Все-таки дом простоял войну и долго после, когда Марина из него уже уехала. Его сломали только в начале семидесятых, как принялись расчищать этот тихий московский уголок, вновь приглянувшийся градоустроителям.
Одной стороной корт примыкал к глухой стене светло-зеленого посольского особняка, памятника архитектуры. А с трех других высокий сплошной забор отделял его от улицы и дровяного склада, где все обитатели дома покупали дрова. В очередь становились затемно. Колина и Маринина няня, выписанная в свое время из деревни и ставшая вроде члена семьи, приходила часа в четыре утра и почти всякий раз оказывалась за дровами первой.
Раньше на месте склада было небольшое церковное кладбище, под дровами попадались съеденные ржавчиной погнутые кресты.
Сама церковь, огромная, грязно-белая, с чем-то византийским в облике, громоздилась дальше. Это был невероятных размеров куб с барабаном и зеленым куполом без креста. Церковь казалась особенно голой и неживой, потому что кто-то распорядился всю ее выбелить, поверх наружных фресок. Впрочем, побелка почти сразу посерела и поплыла потеками, лишь углубления, где прежде гнездились росписи, глядели слепыми бельмами, наподобие греческих статуй.
Когда-то в ней венчался знаменитый поэт, а кроме того — Колины с Мариной бабушка и дедушка. После революции церковь пустовала, потом в ней устроили мотоциклетные мастерские, а позже — институт по изучению электрических явлений. По ночам в узких сводчатых окнах вспыхивали голубые разряды. И делалось жутко, особенно вспомнив нянины рассказы про ад.
В конце сороковых, что ли, в общем, теперь уже давным-давно, на месте склада разбили сквер. После ему дали имя писателя, который перед войной любил тут посидеть, обдумывая свои произведения, так писала газета. Но это неправда — тут перед войной был дровяной склад.
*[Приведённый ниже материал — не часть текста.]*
/-- Nothing holds the save of a team (R72, R392): its instructions are settled, its core's writes can be performed, its
transfers are at a flit's end. -/
def State.saveReady (s : State) (team : Nat) : Bool :=
  s.power && !s.halted && s.resident team && !(s.liveOfTeam team).isEmpty &&
    (s.ops.all fun o => o.who.team ≠ team || s.fate o ≠ .first) &&
    (s.copies.all fun c => c.team ≠ team || !s.awaitsCopy c.id) &&
    s.drainable (s.team team).core team && !(s.groups.any fun g => g.team = team && g.unwind.isSome)

/-! ### The save (R72, R135, R238, R392) -/

/-- Withdraws an instruction: it is executed again after the restore (R146). -/
def State.withdraw (s : State) (o : Op) : State :=
  let s := match o.instr with
    | .talloc f => { s.setHandle o.who.team f.h none with tileQ := s.tileQ.filter (· ≠ o.id) }
    | .tbind f => (s.setHandle o.who.team f.h none).setOp o.id fun y => { y with tiles := [] }
    | _ => s
  let s := { s with staging := s.staging.filter fun (e : Stage) => !(e.op = o.id && e.rmw.isSome) }
  let s := if o.phase = .turn then s.setThread o.who fun x => { x with turn := none } else s
  s.setOp o.id fun y => { y with phase := .again }

/-- A thread as its frame holds it: the remainder of a sleep, and only the slices that PSAVED keeps (R189, R392, R399). -/
def Thread.toFrame (x : Thread) (clock : Nat) (kept : Option (Nat × Nat)) : Thread :=
  let mask := match kept with
    | none => BitVec.allOnes 4096
    | some (lo, hi) => BitVec.ofNat 4096 (2 ^ (4 * (hi + 1 - lo)) - 1) <<< (4 * lo)
  { x with
    slices := x.slices &&& mask
    sleep := x.sleep.map fun (z : Sleep) => { z with deadline := z.deadline - clock }
    reuse := false, wait := 0 }

/-- Saves a team into its frame (R72, R238, R392): withdrawn instructions wait, copies stop at the boundary of a unit and give
up their lines, the core's writes are performed, and what the core held for its threads is dropped. -/
def State.saveTeam (s : State) (team : Nat) (swap : Bool) : State :=
  let m := s.team team
  let s := (s.ops.filter fun o => o.who.team = team && s.fate o = .withdrawn).foldl (fun s o => s.withdraw o) s
  let copies := (s.copies.filter fun c => c.team = team).map (·.id)
  let quads := (s.liveOfTeam team).map fun t => ((s.groupOf t).quad, t.lane)
  let s := { s with
    copies := s.copies.map fun (c : Copy) => if c.team = team then { c with stopped := true, own := [], part := 0, base := [] } else c
    owned := s.owned.filter fun x => !copies.contains x.2
    arrivals := s.arrivals.filter fun a => match a with
      | .shed t => t.team ≠ team
      | _ => true
    lastPage := s.lastPage.filter fun (p : LastPage) => !(p.core = m.core && quads.contains (p.quad, p.lane))
    threads := s.threads.map fun (x : Thread) =>
      if x.id.team = team then x.toFrame s.clock (s.groupOf x.id).parked else x }
  let s := s.flush fun (e : BufEntry) => e.core = m.core
  let s := (s.freeWindows fun n _ => n = team).setTeam team fun m => { m with place := .frame, swapped := swap }
  (s.perf m.world 7 1).parkLaunch m.launch

/-! ### When a team is saved -/

/-- The grace stage saves a team when each of its groups has parked or has ended (R397). -/
def State.graceSave (s : State) (team : Nat) : Bool :=
  s.inGrace team && s.saveReady team && (s.groupsOf team).all fun g =>
    (s.liveOfGroup team g.gid).isEmpty || g.parked.isSome

/-- A victim without a resident team is still to be parked (R394). -/
def State.parkOpen (s : State) (team : Nat) : Bool :=
  (s.launch? (s.team team).launch).any fun l => l.onLadder && (s.residentTeams l.id).isEmpty

/-- CONTEXT_SAVE: the grace stage saves a team (R392, R397), or its launch is Parked since its last team has ended
(R394). -/
def execContextSave (team : Nat) (s : State) : Out :=
  .next (if s.graceSave team then s.saveTeam team false
    else if s.parkOpen team then s.parkLaunch (s.team team).launch
    else s)
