-- ==== Sys2Proof/Machine/Step.lean ====
section
/-! DEFINITION. One step of the machine: the oldest act of the agenda, or else an act that is enabled. -/

namespace Sys2Proof.Machine

/-- One step of the machine. -/
def step (s : State) : Host.Outcome State Fault Refusal :=
  match s.agenda with
  | a :: rest => (({ s with agenda := rest } : State).before a).act a
  | [] =>
    match s.choose with
    | some a => s.tick.act a
    | none => .next s.tick

/-- The state with a loaded program of one instruction: a launch of one thread stands at it, the instruction's
line is in the quad's fetch buffers, and the issue of the quad is the next act (DESIGN CHOICE, log entry 17). -/
def State.withFetchWord (s : State) (_nbits w : Nat) : State :=
  let id := s.ids
  let t : TRef := ⟨id, 0, 0⟩
  let th : Thread := { Thread.init t 0x1000 with base := 0x2000, sp := 0x2000, stklim := 0x1800,
                                                 retbase := 0x2000, retlim := 0x2080 }
  { s with
    ids := id + 2
    agenda := .issue 0 0 0 :: s.agenda
    power := true
    halted := false
    threads := s.threads ++ [th]
    groups := s.groups ++ [Group.init id 0 0 false 1024 0]
    teams := s.teams ++ [{ Team.absent with id := id, launch := id + 1, teamdim := 0x100010001,
                                            griddim := 0x1000100000001, cregs := List.replicate 16 (CReg.init 1) }]
    launches := s.launches ++ [{ id := id + 1, world := 0, queue := 0, ticket := 0, state := .running, record := 0,
                                 kd := 0, args := [], taken := true, next := 1, deps := [], forms := 0, status := 0, reason := 0,
                                 started := 0, g1 := none, g2 := none, cause := 0, fault := none, fatal := none, restore := 0 }]
    fetch := ⟨0, 0, 0, 0, 32, BitVec.ofNat 1024 (w % 2 ^ 128)⟩ ::
      s.fetch.filter fun x => !(x.core = 0 && x.quad = 0 && x.world = 0 && x.domain = 0 && x.line = 32) }

end Sys2Proof.Machine
end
Все же сквер получился уютный. Под Новый год в нем устраивали елочный базар, где Марина уже для своих детей покупала елки. На усыпанном иголками зеленом снегу топтались продавщицы в толстых валенках и тулупах. Было весело. И Марина вспоминала детство, когда елки на Новый год считались предрассудком и им, детям, тетя наряжала игрушками и цветной бумагой большую герань. Но это совсем раньше…
А во времена тенниса, перед войной, брат и сестра учились в школе. Брат увлекался радио, фотографией и всякой техникой. А Марина умела шить и вязать. Она часто перевязывала кофточки, варежки, потому что новых было негде купить. Однажды только отец принес из торгсина синий с красным вязаный костюмчик, немножко большой, но Марина его переделала и носила несколько лет подряд, перевязывая рукава, когда делались коротки или протирались локти.
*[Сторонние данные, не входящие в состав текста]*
/-- R302, R303, R304, R305, R306: the instructions of work lists whose header and control line are mapped name their set and are
left incomplete; WPUT appends an item, WTAKE takes the oldest, QIDLE marks the list of its logical core idle, QTEST reads
the set; QUIESCENCE_CLOSE closes a set whose lists are idle and empty, and then WTAKE, QIDLE and QTEST answer QUIESCENT. -/
def Obligations.WorkLists : Prop :=
  (∀ (f : SpawnF) (s s₁ s₂ s₃ : State) (t : TRef) (l k : Loc) (n cap : Nat),
    ∀ e ∈ [(Instr.wput f, true), (.wtake f, true), (.qidle f, false), (.qtest f, false)],
    let i := e.1
    let put := i = .wput f
    let a := s.opnd64 t f.a
    let w := BitVec.ofNat 64 a
    let b := if put then s.opnd32 t f.b else 0
    let c := if put then s.opnd64 t f.c else 0
    let r := s.issuedOp t i f.toCommon a b c 0
    let j := if put then b else (s.team t.team).lcore
    let ctl := w + BitVec.ofNat 64 (128 * (1 + j))
    s.Alone t i f.toCommon → s.FreshOps →
    s.deterministic (s.team t.team).launch = false → canonical w = true → a % 128 = 0 →
    r.2.translate (r.2.opCtx r.1) .read w = (.ok l, s₁) → l.isLocal = true → s₁.ownedLine l.line = false →
    s₁.poisoned l = false →
    listHeader (ofBytes ((List.range 128).map fun m => s₁.seenByte (s.coreOf t) (l.add m))) = some (n, cap) →
    s₁.nameSet r.1 l n cap = some s₂ →
    (e.2 = true → j < n ∧ canonical ctl = true ∧ s₂.translate (s₂.opCtx r.1) .rmw ctl = (.ok k, s₃) ∧ k.isLocal = true ∧
      s₃.poisoned k = false) →
    ∃ s' o, exec i s = .next s' ∧ s'.thread t = (s.thread t).started f.toCommon ∧ o ∈ s'.ops ∧
      o.StartedIn s t i f.toCommon a b c 0 ∧ o.lead = o.id ∧ o.phase = .pending ∧ o.locs = (if e.2 then [l, k] else [l]) ∧
      ∃ x ∈ s'.sets, x.addr = l) ∧
  (∀ (f : SpawnF) (s : State) (o : Op) (l k : Loc) (x : WorkSet), s.Sole o → s.spawnDue o = true → o.phase = .pending →
    (o.locs = [l, k] ∨ (o.locs = [l] ∧ (o.instr = .qidle f ∨ o.instr = .qtest f))) → k.isLocal = true →
    s.setAt l = some x → (∀ y ∈ s.sets, y.id = x.id → y = x) → s.log? (s.team o.who.team).launch = none →
    let run := exec (.spawnEngineComplete o.id) s
    let d := fun (v : Nat) => slicesSet (s.thread o.who).slices f.d.start.toNat f.d.w.bits v
    let ends := fun (s' : State) (v : Nat) => run = .next s' ∧ s.Completed s' o ∧ (s'.thread o.who).slices = d v
    let head := s.memNat k 8
    let tail := s.memNat (k.add 8) 8
    let count := (BitVec.ofNat 64 tail - BitVec.ofNat 64 head).toNat
    let place := fun (i p : Nat) => BitVec.ofNat 64 o.a + BitVec.ofNat 64 (128 * (1 + x.lists) + 8 * x.cap * i + 8 * (p % x.cap))
    (o.instr = .wput f →
      (x.closed = true → ∃ s', ends s' 3) ∧
      (x.closed = false → x.cap ≤ count → ∃ s', ends s' 2) ∧
      (∀ m s₁, x.closed = false → count < x.cap → canonical (place o.b tail) = true →
        s.translate (s.opCtx o) .write (place o.b tail) = (.ok m, s₁) → s.MemOk → s₁.MemOk →
        (∀ w, bit (s.world w).dbmctl.toNat 0 = false) → (∀ q < 8, (m.add q).isLocal = true ∧ (k.add (8 + q)).isLocal = true) →
        (m.addr + 8 ≤ k.addr + 8 ∨ k.addr + 16 ≤ m.addr) → tail + 1 < 2 ^ 64 → count + 1 < 2 ^ 64 →
        s₁.ownedLine m.line = false →
        ∃ s', ends s' (2 ^ 16 * min (count + 1) 0xFFFF) ∧ s'.memNat m 8 = o.c % 2 ^ 64 ∧ s'.memNat (k.add 8) 8 = tail + 1 ∧
          ∀ y ∈ s'.sets, y.id = x.id → o.b ∉ y.idle)) ∧
    (o.instr = .wtake f →
      let i := (s.team o.who.team).lcore
      (x.closed = true → ∃ s', ends s' (2 ^ 64 * 10)) ∧
      (x.closed = false → count = 0 → ∃ s', ends s' (2 ^ 64 * 2)) ∧
      (∀ m s₁, x.closed = false → count ≠ 0 → canonical (place i head) = true →
        s.translate (s.opCtx o) .read (place i head) = (.ok m, s₁) → s₁.MemOk → m.isLocal = true →
        s₁.ownedLine m.line = false → s₁.poisoned m = false →
        (∀ w, bit (s.world w).dbmctl.toNat 0 = false) → (∀ q < 8, (k.add q).isLocal = true) → head + 1 < 2 ^ 64 →
        ∃ s', ends s' (s₁.memNat m 8 + 2 ^ 64 * (2 ^ 16 * min (count - 1) 0xFFFF)) ∧ s'.memNat k 8 = head + 1 ∧
          ∀ y ∈ s'.sets, y.id = x.id → i ∉ y.idle)) ∧
    (o.instr = .qidle f →
      let i := (s.team o.who.team).lcore
      (x.closed = true → ∃ s', ends s' 10) ∧
      (x.closed = false → x.lists ≤ i → ∃ s', ends s' 3) ∧
      (x.closed = false → i < x.lists → ∃ s', ends s' 0 ∧ ∀ y ∈ s'.sets, y.id = x.id → i ∈ y.idle)) ∧
    (o.instr = .qtest f →
      (x.closed = true → ∃ s', ends s' 10) ∧
      (x.closed = false → ∃ s', ends s' (2 ^ 16 * min (x.lists - x.idle.length) 0xFFFF)))) ∧
  (∀ (s : State) (x : WorkSet), s.sets.find? (fun z => z.id = x.id) = some x → s.setQuiet x = true →
    s.deterministic x.launch = false →
    ∃ s', exec (.quiescenceClose x.id) s = .next s' ∧ ∀ y ∈ s'.sets, y.id = x.id → y.closed = true)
В то время они любили лежа на подоконнике глядеть на посольский теннис.
Обычно играли девочка лет пятнадцати, примерно Марининых лет, и мужчина с молодым смуглым лицом и коротко стрижеными темными, такими же, как у девочки, волосами.
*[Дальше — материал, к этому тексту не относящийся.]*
-- ==== Sys2Proof/Laws/Threads.lean ====
section
/-! SUPPORT. Threads as rows of their table: reading a row after changing one, and what the operations of a lane
instruction change. -/

namespace Sys2Proof.Machine

/-- The thread has a row. -/
def State.hasThread (s : State) (t : TRef) : Prop := ∃ x ∈ s.threads, x.id = t

theorem find_map_id (l : List Thread) (p : TRef) (f : Thread → Thread) (hid : ∀ x, (f x).id = x.id) (u : TRef) :
    (l.map fun x => if x.id = p then f x else x).find? (·.id = u) =
      (l.find? (·.id = u)).map fun x => if x.id = p then f x else x := by
  induction l with
  | nil => rfl
  | cons y l ih =>
    have e : (if y.id = p then f y else y).id = y.id := by split <;> simp [hid]
    by_cases h : y.id = u
    · subst h
      simp only [List.map_cons, List.find?_cons, e, decide_true, Option.map_some]
    · simp only [List.map_cons, List.find?_cons]
      simp only [e, h, decide_false, ih]

theorem State.thread_setThread (s : State) (t : TRef) (f : Thread → Thread) (hid : ∀ x, (f x).id = x.id)
    (h : s.hasThread t) : (s.setThread t f).thread t = f (s.thread t) := by
  obtain ⟨x, hx, e⟩ := h
  unfold State.thread State.setThread
  simp only [find_map_id _ _ _ hid]
  cases hf : s.threads.find? (·.id = t) with
  | none => exact absurd (List.find?_eq_none.1 hf x hx) (by simp [e])
  | some y =>
    have := List.find?_some hf
    simp at this
    simp [this]

theorem State.thread_setThread_ne (s : State) (t u : TRef) (f : Thread → Thread) (hid : ∀ x, (f x).id = x.id)
    (h : u ≠ t) : (s.setThread t f).thread u = s.thread u := by
  unfold State.thread State.setThread
  simp only [find_map_id _ _ _ hid]
  cases hf : s.threads.find? (·.id = u) with
  | none => rfl
  | some y =>
    have := List.find?_some hf
    simp at this
    simp [this, h]

theorem State.hasThread_setThread (s : State) (t u : TRef) (f : Thread → Thread) (hid : ∀ x, (f x).id = x.id) :
    (s.setThread t f).hasThread u ↔ s.hasThread u := by
  unfold State.hasThread State.setThread
  constructor
  · rintro ⟨x, hx, e⟩
    simp only [List.mem_map] at hx
    obtain ⟨y, hy, rfl⟩ := hx
    refine ⟨y, hy, ?_⟩
    split at e <;> simp_all
  · rintro ⟨x, hx, e⟩
    refine ⟨if x.id = t then f x else x, List.mem_map_of_mem hx, ?_⟩
    split <;> simp_all

end Sys2Proof.Machine
end

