@[simp] theorem State.setPart_agenda : (s.setPart n f).agenda = s.agenda := rfl
@[simp] theorem State.setPart_free : (s.setPart n f).free = s.free := rfl
@[simp] theorem State.setPart_ids : (s.setPart n f).ids = s.ids := rfl
@[simp] theorem State.setPart_issue : (s.setPart n f).issue = s.issue := rfl
@[simp] theorem State.setPart_clock : (s.setPart n f).clock = s.clock := rfl
@[simp] theorem State.setPart_power : (s.setPart n f).power = s.power := rfl
@[simp] theorem State.setPart_halted : (s.setPart n f).halted = s.halted := rfl
@[simp] theorem State.setPart_link : (s.setPart n f).link = s.link := rfl
@[simp] theorem State.setPart_mem : (s.setPart n f).mem = s.mem := rfl
@[simp] theorem State.setPart_hostMem : (s.setPart n f).hostMem = s.hostMem := rfl
@[simp] theorem State.setPart_poison : (s.setPart n f).poison = s.poison := rfl
@[simp] theorem State.setPart_seals : (s.setPart n f).seals = s.seals := rfl
@[simp] theorem State.setPart_wbuf : (s.setPart n f).wbuf = s.wbuf := rfl
@[simp] theorem State.setPart_marks : (s.setPart n f).marks = s.marks := rfl
@[simp] theorem State.setPart_owned : (s.setPart n f).owned = s.owned := rfl
@[simp] theorem State.setPart_prot : (s.setPart n f).prot = s.prot := rfl
@[simp] theorem State.setPart_fetch : (s.setPart n f).fetch = s.fetch := rfl
@[simp] theorem State.setPart_lastPage : (s.setPart n f).lastPage = s.lastPage := rfl
@[simp] theorem State.setPart_tlb : (s.setPart n f).tlb = s.tlb := rfl
@[simp] theorem State.setPart_walkCache : (s.setPart n f).walkCache = s.walkCache := rfl
@[simp] theorem State.setPart_windows : (s.setPart n f).windows = s.windows := rfl
@[simp] theorem State.setPart_winQ : (s.setPart n f).winQ = s.winQ := rfl
@[simp] theorem State.setPart_threads : (s.setPart n f).threads = s.threads := rfl
@[simp] theorem State.setPart_groups : (s.setPart n f).groups = s.groups := rfl
@[simp] theorem State.setPart_teams : (s.setPart n f).teams = s.teams := rfl
@[simp] theorem State.setPart_ops : (s.setPart n f).ops = s.ops := rfl
@[simp] theorem State.setPart_tiles : (s.setPart n f).tiles = s.tiles := rfl
@[simp] theorem State.setPart_handles : (s.setPart n f).handles = s.handles := rfl
@[simp] theorem State.setPart_tileQ : (s.setPart n f).tileQ = s.tileQ := rfl
@[simp] theorem State.setPart_channels : (s.setPart n f).channels = s.channels := rfl
@[simp] theorem State.setPart_copies : (s.setPart n f).copies = s.copies := rfl
@[simp] theorem State.setPart_units : (s.setPart n f).units = s.units := rfl
@[simp] theorem State.setPart_armed : (s.setPart n f).armed = s.armed := rfl
@[simp] theorem State.setPart_gathers : (s.setPart n f).gathers = s.gathers := rfl
@[simp] theorem State.setPart_mmas : (s.setPart n f).mmas = s.mmas := rfl
@[simp] theorem State.setPart_tmmacs : (s.setPart n f).tmmacs = s.tmmacs := rfl
@[simp] theorem State.setPart_shadows : (s.setPart n f).shadows = s.shadows := rfl
@[simp] theorem State.setPart_slots : (s.setPart n f).slots = s.slots := rfl
@[simp] theorem State.setPart_slotQ : (s.setPart n f).slotQ = s.slotQ := rfl
@[simp] theorem State.setPart_images : (s.setPart n f).images = s.images := rfl
@[simp] theorem State.setPart_laybys : (s.setPart n f).laybys = s.laybys := rfl
@[simp] theorem State.setPart_arrivals : (s.setPart n f).arrivals = s.arrivals := rfl
@[simp] theorem State.setPart_formed : (s.setPart n f).formed = s.formed := rfl
@[simp] theorem State.setPart_sets : (s.setPart n f).sets = s.sets := rfl
@[simp] theorem State.setPart_staging : (s.setPart n f).staging = s.staging := rfl
@[simp] theorem State.setPart_folds : (s.setPart n f).folds = s.folds := rfl
@[simp] theorem State.setPart_logs : (s.setPart n f).logs = s.logs := rfl
@[simp] theorem State.setPart_launches : (s.setPart n f).launches = s.launches := rfl
@[simp] theorem State.setPart_queued : (s.setPart n f).queued = s.queued := rfl
@[simp] theorem State.setPart_queues : (s.setPart n f).queues = s.queues := rfl
@[simp] theorem State.setPart_worlds : (s.setPart n f).worlds = s.worlds := rfl
@[simp] theorem State.setPart_faults : (s.setPart n f).faults = s.faults := rfl
@[simp] theorem State.setPart_s2 : (s.setPart n f).s2 = s.s2 := rfl
@[simp] theorem State.setPart_tensors : (s.setPart n f).tensors = s.tensors := rfl
@[simp] theorem State.setPart_regKeys : (s.setPart n f).regKeys = s.regKeys := rfl
@[simp] theorem State.setPart_kebase : (s.setPart n f).kebase = s.kebase := rfl
@[simp] theorem State.setPart_ketail : (s.setPart n f).ketail = s.ketail := rfl
@[simp] theorem State.setPart_kehead : (s.setPart n f).kehead = s.kehead := rfl
@[simp] theorem State.setPart_kenext : (s.setPart n f).kenext = s.kenext := rfl
@[simp] theorem State.setPart_remotes : (s.setPart n f).remotes = s.remotes := rfl
@[simp] theorem State.setPart_flits : (s.setPart n f).flits = s.flits := rfl
@[simp] theorem State.setPart_inbox : (s.setPart n f).inbox = s.inbox := rfl
@[simp] theorem State.setPart_links : (s.setPart n f).links = s.links := rfl
@[simp] theorem State.setPart_eth : (s.setPart n f).eth = s.eth := rfl
@[simp] theorem State.setPart_frames : (s.setPart n f).frames = s.frames := rfl
@[simp] theorem State.setPart_mgmt : (s.setPart n f).mgmt = s.mgmt := rfl
@[simp] theorem State.setPart_store : (s.setPart n f).store = s.store := rfl
@[simp] theorem State.setPart_doe : (s.setPart n f).doe = s.doe := rfl
@[simp] theorem State.setPart_read_thread (u : TRef) : (s.setPart n f).thread u = s.thread u := rfl
@[simp] theorem State.setPart_read_group (c d : Nat) : (s.setPart n f).group c d = s.group c d := rfl
@[simp] theorem State.setPart_read_team (m : Nat) : (s.setPart n f).team m = s.team m := rfl
@[simp] theorem State.setPart_read_op_q (m : Nat) : (s.setPart n f).op? m = s.op? m := rfl
@[simp] theorem State.setPart_read_tile_q (m : Nat) : (s.setPart n f).tile? m = s.tile? m := rfl
@[simp] theorem State.setPart_read_handle_q (c : Nat) (k : BitVec 8) : (s.setPart n f).handle? c k = s.handle? c k := rfl
@[simp] theorem State.setPart_read_channel (c : Nat) (k : BitVec 4) : (s.setPart n f).channel c k = s.channel c k := rfl
@[simp] theorem State.setPart_read_copy_q (m : Nat) : (s.setPart n f).copy? m = s.copy? m := rfl
@[simp] theorem State.setPart_read_launch_q (m : Nat) : (s.setPart n f).launch? m = s.launch? m := rfl
@[simp] theorem State.setPart_read_world (m : Nat) : (s.setPart n f).world m = s.world m := rfl
@[simp] theorem State.setPart_read_queue (c d : Nat) : (s.setPart n f).queue c d = s.queue c d := rfl
@[simp] theorem State.setPart_read_slot (c : Nat) (k : BitVec 3) : (s.setPart n f).slot c k = s.slot c k := rfl
@[simp] theorem State.setPart_read_log_q (m : Nat) : (s.setPart n f).log? m = s.log? m := rfl
@[simp] theorem State.setPart_read_memByte (l : Loc) : (s.setPart n f).memByte l = s.memByte l := rfl

end

/-! ### setLog -/

section

variable (s : State) (n : Nat) (f : OrderLog → OrderLog)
Они выбегали на корт со сверкающими на солнце ракетками, в ослепительных белых костюмах — особенно хороша была крошечная юбка на девчонке и яркая лента в волосах — и разбегались по разные стороны сетки.
Эта пара играла примерно в равную силу, на счет, часа полтора, два. С корта они уходили одинаково мокрые, раскрасневшиеся, разговаривая и держа ракетки под мышкой. Проиграв, девочка всегда спорила, а мужчина шагал рядом, улыбаясь и подбрасывая и ловя мохнатый белый мячик.
Иногда вместо него выходила женщина лет сорока. Но она была тяжеловата, бегала медленнее, а главное, ее игре не хватало жизни — она играла старательно. Поэтому Коля с Мариной больше любили, когда у девочки был первый партнер.
Из их окна посольский корт был как на ладони. Они видели, как один из двоих подбрасывал мяч и бил, посылая на дальнюю сторону площадки, слышали тугие удары мяча, голоса игроков, выкрикивавших счет. Марина думала о том, что с корта не видно улицы, дровяных сараев и сложенных в штабеля дров, а только ровная темно-зеленая краска забора, узкая кайма выбивающейся из-под него травы, красноватая земля корта, синее небо, верхушки деревьев и купол без креста, сетка и взлетающий в небо белый мяч.
Ни разу в жизни Марина так и не играла в теннис.
Началась война. Окна посольства заколотили досками, и все уехали. Наступила зима. Во дворе на месте корта лежали скучные серые сугробы, закрапленные угольной пылью. В сорок втором Марина кончила школу, пошла в педагогический. Коля поступил в электротехнический годом раньше — его не призвали из-за испорченного зрения. Потом он работал, так и не женился. Когда дом в начале 70-х ломали, получил маленькую квартирку в новом районе, в девятиэтажном доме возле железнодорожных путей. Там и живет сейчас, хотя болеет.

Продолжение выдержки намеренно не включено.